Public History Commons Editor’s Note: In “What I’ve Learned Along the Way: A Public Historian’s Intellectual Odyssey,” outgoing NCPH President Bob Weyeneth issued a call to action to public historians to include the public more fully in our work by “pulling back the curtain” on our interpretive process-how we choose the stories we tell. In this series of posts, we’ve invited several public historians to reflect on projects that do exactly that, assessing their successes and examining the challenges we face when we let the public in through the door usually reserved for staff.

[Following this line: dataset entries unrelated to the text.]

/-- The ports of the topology (Table 11-5). -/
def ports (s : State) : List Nat := if fabTopo s = 2 then [0, 1, 2, 3] else [0, 1]
/-- The span a port of this device looks on: in a ring span p lies between positions p and p + 1, in the torus 2p is the X+ span and
2p + 1 the Y+ span of position p. -/
def spanOf (s : State) (p : Nat) : Nat :=
  if fabTopo s = 2 then (match p with
    | 0 => 2 * fabPos s | 1 => 2 * neighbour s 1 | 2 => 2 * fabPos s + 1 | _ => 2 * neighbour s 3 + 1)
  else if p = 0 then fabPos s else neighbour s 1
/-- The spans that are down (R302): this device's own without an engine UP, and those elsewhere as last learnt. What tells a device of
a span it does not look on the spec does not say (log entry 128). -/
def spansDown (s : State) : List Nat :=
  let own := (ports s).map (spanOf s)
  (((ports s).filter (fun p => (portUp s p).isEmpty)).map (spanOf s) ++
    s.fab.farDown.filter (fun i => !own.contains i && decide (i < (if fabTopo s = 2 then 32 else fabN s)))).eraseDups
/-- R302: the fabric is up: in DUAL one span may be down. It is down while the NCLK of a compute die is lost (Table 14-3). -/
def fabUp (s : State) : Bool :=
  decide (2 ≤ fabN s) && !s.clk.lost.contains (.nclk 0) && !s.clk.lost.contains (.nclk 1) && (match fabTopo s with
    | 1 => decide ((spansDown s).length ≤ 1)
    | 3 => false
    | _ => (spansDown s).isEmpty)
/-- R302: traffic of a DUAL ring wraps round a span that is down. -/
def fabWrapped (s : State) : Bool := fabTopo s == 1 && fabUp s && !(spansDown s).isEmpty

/-- The port a packet to `dst` leaves by (Table 11-5): RING east; DUAL the shorter way, ties and KV east, the other way where a span
on that way is down; TORUS X first, then Y, ties to +. -/
def route (s : State) (dst vc : Nat) : Nat :=
  let n := max 1 (fabN s)
  let q := fabPos s
  match fabTopo s with
  | 0 => 0
  | 1 =>
    let e := (dst + n - q % n) % n
    let want := if vc = 2 ∨ e ≤ n - e then 0 else 1
    let way := if want = 0 then (List.range e).map (fun i => (q + i) % n) else (List.range (n - e)).map (fun i => (dst + i) % n)
    if way.any (fun i => (spansDown s).contains i) then 1 - want else want
  | _ =>
    let dx := (dst % 4 + 4 - q % 4) % 4
    let dy := (dst / 4 + 4 - q / 4) % 4
    if dx ≠ 0 then (if dx ≤ 2 then 0 else 1) else if dy ≤ 2 then 2 else 3

/-- The span a packet crosses by a port is a dateline (R299): it enters position 0, or coordinate 0. -/
def dateline (s : State) (p : Nat) : Bool :=
  let m := neighbour s p
  if fabTopo s = 2 then (match p with | 0 | 1 => m % 4 == 0 | _ => m / 4 == 0) else m == 0

/-! ### Packet headers (Table 11-6) -/

def pF (p : Packet) (hi lo : Nat) : Nat := fld p.hdr.toNat hi lo
def pType (p : Packet) : Nat := pF p 3 0
def pVc (p : Packet) : Nat := pF p 5 4
def pDl (p : Packet) : Nat := pF p 6 6
def pSrc (p : Packet) : Nat := pF p 11 8
def pDst (p : Packet) : Nat := pF p 15 12
def pLen (p : Packet) : Nat := pF p 19 16
def pStat (p : Packet) : Nat := pF p 23 20
def pTag (p : Packet) : Nat := pF p 47 32
def pAddr (p : Packet) : Nat := pF p 95 48
def pXw (p : Packet) : Nat := pF p 127 96
/-- The buffer class of a packet: VC × 2 + DL. -/
def pCls (p : Packet) : Nat := 2 * pVc p + pDl p
/-- KEY of R301. -/
def pKey (p : Packet) : Nat := if pType p = 1 ∨ pType p = 2 then fld (pAddr p) 15 12 else pTag p % 16
/-- The class bit replaced. -/
def withDl (p : Packet) (d : Nat) : Packet := { p with hdr := BitVec.ofNat 128 (p.hdr.toNat - pDl p * 64 + d % 2 * 64) }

Beauport, the Sleeper-McCann House, in Gloucester, Massachusetts is now interpreted as the home of a gay man.

As a public historian working in a museum, Robert R. Weyeneth’s call to “lift the veil” and bring the public into the interpretive process is welcome–and necessary if we want to broaden the kinds of stories we tell. As Jennifer Pustz writes in Voices from the Back Stairs, “the influx of academically trained historians on museum staffs and the subsequent influence of social history on exhibitions and interpretation have resulted in a broader definition of authenticity that can encompass the whole truth, warts and all, and the history of all Americans.” [1]

Why, then, are many museums and historic sites so reticent to explore diverse stories? Do they fear the public’s reaction? If so, why aren’t we involving the visitor more in the process of historical interpretation?